• [Exercise objective] Emit an exact copy of the lines running from the start of the records to the line containing "deriving DecidableEq, Repr", both included.

• [Material shown]
-- ==== Sys2Proof/Safety.lean ====
section
/-! DEFINITION. The terms the claims are stated in: the invariant of a run, what an instruction leaves unchanged, and
the spec's tables as functions written apart from the meanings (30_encoding.md R70, 60_exceptions.md R202,
10_state.md R11, 43_graphics.md R150). -/

namespace Sys2Proof.Machine

section Invariant

/-- The largest `PC` a Step can leave (10_state.md R16). -/
def pcLimit : BnnnMode → Nat
  | .unknown => 0x1002
  | .jumpV0 => 0x10FE

/-- What every run of host operations keeps: memory in canonical form, every stack entry the address after some CALL,
and `PC` within R16's bound. -/
structure State.Inv (s : State) : Prop where
  /-- memory is in canonical form -/
  mem_wf : s.mem.wf s.cfg = true
  /-- a return address is `a + 2` of a fetched CALL, so at most 0x1000 (R64, R83) -/
  returns : ∀ j (h : j < 16), (s.stack[j]'h).toNat ≤ 0x1000
  /-- R16 -/
  pc_le : s.pc.toNat ≤ pcLimit s.cfg.bnnnMode

/-- The run has ended (60_exceptions.md R228): no Step changes the machine any more. -/
def Status.halted : Status → Bool
  | .run => false
  | .wait _ => false
  | .cancelled => true
  | .faulted _ _ _ _ => true

/-- Every piece of the spec's state has its reset value (10_state.md R33), for the parameters the state carries. -/
structure isResetState (t : State) : Prop where
  /-- V, the index register and the timers -/
  regs : (∀ r, t.reg r = 0) ∧ t.i = 0 ∧ t.dt = 0 ∧ t.st = 0
  /-- the program counter -/
  pc : t.pc = 0x200#16
  /-- the stack is empty and its entries are zero -/
  stack : t.sp.val = 0 ∧ ∀ j (h : j < 16), t.stack[j] = 0
  /-- all 2048 pixels are off -/
  fb : ∀ py px, py < 32 → px < 64 → pixel t.fb py px = false
  /-- no key is held -/
  keys : ∀ k (h : k < 16), t.keys[k] = false
  /-- the font at FONT_BASE -/
  font : ∀ k (h : k < 80), t.readByte (t.cfg.fontBase.val + k) = t.cfg.fontData[k]
  /-- every other byte is zero -/
  zeros : ∀ a, a < t.cfg.fontBase.val ∨ t.cfg.fontBase.val + 80 ≤ a → t.readByte a = 0
  /-- the status -/
  status : t.status = .run

end Invariant

section Frames

/-- The parts of the spec's state (10_state.md). -/
inductive Part where
  | regs | index | pc | stack | dt | st | fb | keys | mem | status
  deriving DecidableEq, Repr

/-- A part reads the same in two states; memory through the read of one byte, at every address. -/
def Part.same : Part → State → State → Prop
  | .regs, s, t => ∀ r, t.reg r = s.reg r
  | .index, s, t => t.i = s.i
  | .pc, s, t => t.pc = s.pc
  | .stack, s, t => t.stack = s.stack ∧ t.sp = s.sp
  | .dt, s, t => t.dt = s.dt
  | .st, s, t => t.st = s.st
  | .fb, s, t => t.fb = s.fb
  | .keys, s, t => t.keys = s.keys
  | .mem, s, t => ∀ a, t.readByte a = s.readByte a
  | .status, s, t => t.status = s.status

/-- From `s` to `t` at most the parts `ps` change; the parameters and the announced inputs never do. -/
structure ChangesOnly (ps : List Part) (s t : State) : Prop where
  /-- every other part reads as before -/
  parts : ∀ p, p ∉ ps → p.same s t
  /-- the parameters stay -/
  cfg : t.cfg = s.cfg
  /-- an instruction does not use up inputs; the end of the Step does -/
  inputs : t.inputs = s.inputs ∧ t.draws = s.draws

/-- Every register but those of `rs` is unchanged. -/
def RegsExcept (rs : List Nibble) (s t : State) : Prop := ∀ r, r ∉ rs → t.reg r = s.reg r

/-- The parts an instruction may change, a fault it may raise included. -/
def mayWrite : Instr → List Part
  | .cls => [.fb]
  | .ret | .call _ => [.pc, .stack, .status]
  | .jp _ => [.pc]
  | .seVxKk _ _ | .sneVxKk _ _ | .seVxVy _ _ | .sneVxVy _ _ => [.pc]
  | .ldVxKk _ _ | .addVxKk _ _ | .ldVxVy _ _ | .orVxVy _ _ | .andVxVy _ _ | .xorVxVy _ _ => [.regs]
  | .addVxVy _ _ | .subVxVy _ _ | .shrVx _ _ | .subnVxVy _ _ | .shlVx _ _ => [.regs]
  | .rndVxKk _ _ | .ldVxDt _ => [.regs]
  | .ldINnn _ | .addIVx _ | .ldFVx _ => [.index]
  | .jpV0Nnn _ => [.pc, .status]
  | .drwVxVyN _ _ _ => [.regs, .fb, .status]
  | .skpVx _ | .sknpVx _ => [.pc, .status]
  | .ldVxK _ => [.regs, .status]
  | .ldDtVx _ => [.dt]
  | .ldStVx _ => [.st]
  | .ldBVx _ | .ldMemIVx _ => [.mem, .status]
  | .ldVxMemI _ => [.regs, .status]

/-- The instructions that write VF as a flag: 8XY4, 8XY5, 8XY6, 8XY7, 8XYE, DXYN (10_state.md R11). -/
def writesFlag : Instr → Bool
  | .addVxVy _ _ | .subVxVy _ _ | .shrVx _ _ | .subnVxVy _ _ | .shlVx _ _ | .drwVxVyN _ _ _ => true
  | .cls | .ret | .jp _ | .call _ | .jpV0Nnn _ | .ldINnn _ => false
  | .seVxKk _ _ | .sneVxKk _ _ | .seVxVy _ _ | .sneVxVy _ _ => false
  | .ldVxKk _ _ | .addVxKk _ _ | .ldVxVy _ _ | .orVxVy _ _ | .andVxVy _ _ | .xorVxVy _ _ => false
  | .rndVxKk _ _ | .skpVx _ | .sknpVx _ | .ldVxDt _ | .ldVxK _ | .ldDtVx _ | .ldStVx _ => false
  | .addIVx _ | .ldFVx _ | .ldBVx _ | .ldMemIVx _ | .ldVxMemI _ => false

/-- The register an instruction names as its destination, if it has one; FX65's last one (10_state.md R11). -/
def destination : Instr → Option Nibble
  | .ldVxKk x _ | .addVxKk x _ | .ldVxVy x _ | .orVxVy x _ | .andVxVy x _ | .xorVxVy x _ => some x
  | .addVxVy x _ | .subVxVy x _ | .shrVx x _ | .subnVxVy x _ | .shlVx x _ => some x
  | .rndVxKk x _ | .ldVxDt x | .ldVxK x | .ldVxMemI x => some x
  | .cls | .ret | .jp _ | .call _ | .jpV0Nnn _ | .ldINnn _ => none
  | .seVxKk _ _ | .sneVxKk _ _ | .seVxVy _ _ | .sneVxVy _ _ => none
  | .drwVxVyN _ _ _ | .skpVx _ | .sknpVx _ | .ldDtVx _ | .ldStVx _ => none
  | .addIVx _ | .ldFVx _ | .ldBVx _ | .ldMemIVx _ => none

end Frames

section Tables

/-- The word decodes to the instruction, whatever BNNN_MODE is. -/
def EncodedAs (w : Word) (i : Instr) : Prop := ∀ m, decode m w = .ok i

/-- The complete illegal set of 30_encoding.md R70, on the word's number. -/
def illegalWord (m : BnnnMode) (w : Word) : Prop :=
  let op := w.toNat / 4096
  let n := w.toNat % 16
  let kk := w.toNat % 256
  (op = 0x0 ∧ w ≠ 0x00E0#16 ∧ w ≠ 0x00EE#16) ∨
  (op = 0x5 ∧ n ≠ 0) ∨
  (op = 0x8 ∧ n ∈ [0x8, 0x9, 0xA, 0xB, 0xC, 0xD, 0xF]) ∨
  (op = 0x9 ∧ n ≠ 0) ∨
  (op = 0xB ∧ m = .unknown) ∨
  (op = 0xE ∧ kk ∉ [0x9E, 0xA1]) ∨
  (op = 0xF ∧ kk ∉ [0x07, 0x0A, 0x15, 0x18, 0x1E, 0x29, 0x33, 0x55, 0x65])

/-- `info` of MEM_BOUNDS (60_exceptions.md R202). -/
def boundsInfo (s : State) : Word := BitVec.ofNat 16 (max s.i.toNat 0x1000)

/-- The fault an instruction raises in the execute phase, with its `info`: the rows of 60_exceptions.md R202, and
R88's for Bnnn. -/
def faultOf (i : Instr) (s : State) : Option (FaultCause × Word) :=
  match i with
  | .ret => if s.sp.val = 0 then some (.stackUnderflow, 0) else none
  | .call _ => if s.sp.val = 16 then some (.stackOverflow, 0) else none
  | .jpV0Nnn _ => if s.cfg.bnnnMode = .unknown then some (.unknownOpcode, 0) else none
  | .drwVxVyN _ y n =>
    let h := min n.toNat (32 - (s.reg y).toNat % 32)
    if h > 0 ∧ s.i.toNat + h - 1 > 0xFFF then some (.memBounds, boundsInfo s) else none
  | .skpVx x | .sknpVx x =>
    if (s.reg x).toNat > 15 then some (.keyIndex, BitVec.ofNat 16 (s.reg x).toNat) else none
  | .ldBVx _ => if s.i.toNat + 2 > 0xFFF then some (.memBounds, boundsInfo s) else none
  | .ldMemIVx x | .ldVxMemI x =>
    if s.i.toNat + x.toNat > 0xFFF then some (.memBounds, boundsInfo s) else none
  | .cls | .jp _ | .ldINnn _ => none
  | .seVxKk _ _ | .sneVxKk _ _ | .seVxVy _ _ | .sneVxVy _ _ => none
  | .ldVxKk _ _ | .addVxKk _ _ | .ldVxVy _ _ | .orVxVy _ _ | .andVxVy _ _ | .xorVxVy _ _ => none
  | .addVxVy _ _ | .subVxVy _ _ | .shrVx _ _ | .subnVxVy _ _ | .shlVx _ _ | .rndVxKk _ _ => none
  | .ldVxDt _ | .ldVxK _ | .ldDtVx _ | .ldStVx _ | .addIVx _ | .ldFVx _ => none

/-- The fault a Step in RUN raises, in the order of the checks (60_exceptions.md R209): the fetch, the decoding, the
instruction's own. -/
def stepFaultOf (s : State) : Option (FaultCause × Word) :=
  match s.fetchWord with
  | none => some (.fetchBounds, s.pc)
  | some w =>
    match decode s.cfg.bnnnMode w with
    | .error _ => some (.unknownOpcode, 0)
    | .ok i => faultOf i s.advancePc

/-- Whether the condition of a skip holds; `none` for an instruction that is no skip, and for a key skip whose register
names no key (40_control_flow.md R84 to R87, 44_input_timers.md R170, R171). -/
def skipCondition (i : Instr) (s : State) : Option Bool :=
  match i with
  | .seVxKk x kk => some (decide ((s.reg x).toNat = kk.toNat))
  | .sneVxKk x kk => some (decide ((s.reg x).toNat ≠ kk.toNat))
  | .seVxVy x y => some (decide ((s.reg x).toNat = (s.reg y).toNat))
  | .sneVxVy x y => some (decide ((s.reg x).toNat ≠ (s.reg y).toNat))
  | .skpVx x => if h : (s.reg x).toNat < 16 then some (s.keys[(s.reg x).toNat] == true) else none
  | .sknpVx x => if h : (s.reg x).toNat < 16 then some (s.keys[(s.reg x).toNat] == false) else none
  | .cls | .ret | .jp _ | .call _ | .jpV0Nnn _ | .ldINnn _ => none
  | .ldVxKk _ _ | .addVxKk _ _ | .ldVxVy _ _ | .orVxVy _ _ | .andVxVy _ _ | .xorVxVy _ _ => none
  | .addVxVy _ _ | .subVxVy _ _ | .shrVx _ _ | .subnVxVy _ _ | .shlVx _ _ | .rndVxKk _ _ => none
  | .drwVxVyN _ _ _ | .ldVxDt _ | .ldVxK _ | .ldDtVx _ | .ldStVx _ => none
  | .addIVx _ | .ldFVx _ | .ldBVx _ | .ldMemIVx _ | .ldVxMemI _ => none

/-- A Step of `s` fetches and decodes the instruction `i`. -/
def Fetches (s : State) (i : Instr) : Prop :=
  s.status = .run ∧ ∃ w, s.fetchWord = some w ∧ decode s.cfg.bnnnMode w = .ok i

end Tables

section Sprites

/-- DRW flips the pixel of row `py`, column `px`: it lies on a sprite row, in one of the eight columns from the
origin, wrapping at the right edge, and the sprite has a 1 bit there (43_graphics.md R150 to R155). -/
def spriteBit (s : State) (x y n : Nibble) (py px : Nat) : Bool :=
  let x0 := (s.reg x).toNat % 64
  let y0 := (s.reg y).toNat % 32
  let c := (px + 64 - x0) % 64
  decide (y0 ≤ py) && decide (py < y0 + n.toNat) && decide (c < 8) &&
    (s.readByte (s.i.toNat + (py - y0))).getLsbD (7 - c)

/-- The sprite flips at least one pixel. -/
def spriteFlips (s : State) (x y n : Nibble) : Prop :=
  ∃ py px, py < 32 ∧ px < 64 ∧ spriteBit s x y n py px = true

/-- The sprite turns at least one pixel on: it flips one that is off. -/
def spriteTurnsOn (s : State) (x y n : Nibble) : Prop :=
  ∃ py px, py < 32 ∧ px < 64 ∧ spriteBit s x y n py px = true ∧ pixel s.fb py px = false

/-- The sprite turns at least one pixel off (43_graphics.md R154). -/
def spriteCollides (s : State) (x y n : Nibble) : Prop :=
  ∃ py px, py < 32 ∧ px < 64 ∧ spriteBit s x y n py px = true ∧ pixel s.fb py px = true

end Sprites

end Sys2Proof.Machine
end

• [Response area]
-- ==== Sys2Proof/Safety.lean ====
section
/-! DEFINITION. The terms the claims are stated in: the invariant of a run, what an instruction leaves unchanged, and
the spec's tables as functions written apart from the meanings (30_encoding.md R70, 60_exceptions.md R202,
10_state.md R11, 43_graphics.md R150). -/

namespace Sys2Proof.Machine

section Invariant

/-- The largest `PC` a Step can leave (10_state.md R16). -/
def pcLimit : BnnnMode → Nat
  | .unknown => 0x1002
  | .jumpV0 => 0x10FE

/-- What every run of host operations keeps: memory in canonical form, every stack entry the address after some CALL,
and `PC` within R16's bound. -/
structure State.Inv (s : State) : Prop where
  /-- memory is in canonical form -/
  mem_wf : s.mem.wf s.cfg = true
  /-- a return address is `a + 2` of a fetched CALL, so at most 0x1000 (R64, R83) -/
  returns : ∀ j (h : j < 16), (s.stack[j]'h).toNat ≤ 0x1000
  /-- R16 -/
  pc_le : s.pc.toNat ≤ pcLimit s.cfg.bnnnMode

/-- The run has ended (60_exceptions.md R228): no Step changes the machine any more. -/
def Status.halted : Status → Bool
  | .run => false
  | .wait _ => false
  | .cancelled => true
  | .faulted _ _ _ _ => true

/-- Every piece of the spec's state has its reset value (10_state.md R33), for the parameters the state carries. -/
structure isResetState (t : State) : Prop where
  /-- V, the index register and the timers -/
  regs : (∀ r, t.reg r = 0) ∧ t.i = 0 ∧ t.dt = 0 ∧ t.st = 0
  /-- the program counter -/
  pc : t.pc = 0x200#16
  /-- the stack is empty and its entries are zero -/
  stack : t.sp.val = 0 ∧ ∀ j (h : j < 16), t.stack[j] = 0
  /-- all 2048 pixels are off -/
  fb : ∀ py px, py < 32 → px < 64 → pixel t.fb py px = false
  /-- no key is held -/
  keys : ∀ k (h : k < 16), t.keys[k] = false
  /-- the font at FONT_BASE -/
  font : ∀ k (h : k < 80), t.readByte (t.cfg.fontBase.val + k) = t.cfg.fontData[k]
  /-- every other byte is zero -/
  zeros : ∀ a, a < t.cfg.fontBase.val ∨ t.cfg.fontBase.val + 80 ≤ a → t.readByte a = 0
  /-- the status -/
  status : t.status = .run

end Invariant

section Frames

/-- The parts of the spec's state (10_state.md). -/
inductive Part where
  | regs | index | pc | stack | dt | st | fb | keys | mem | status
  deriving DecidableEq, Repr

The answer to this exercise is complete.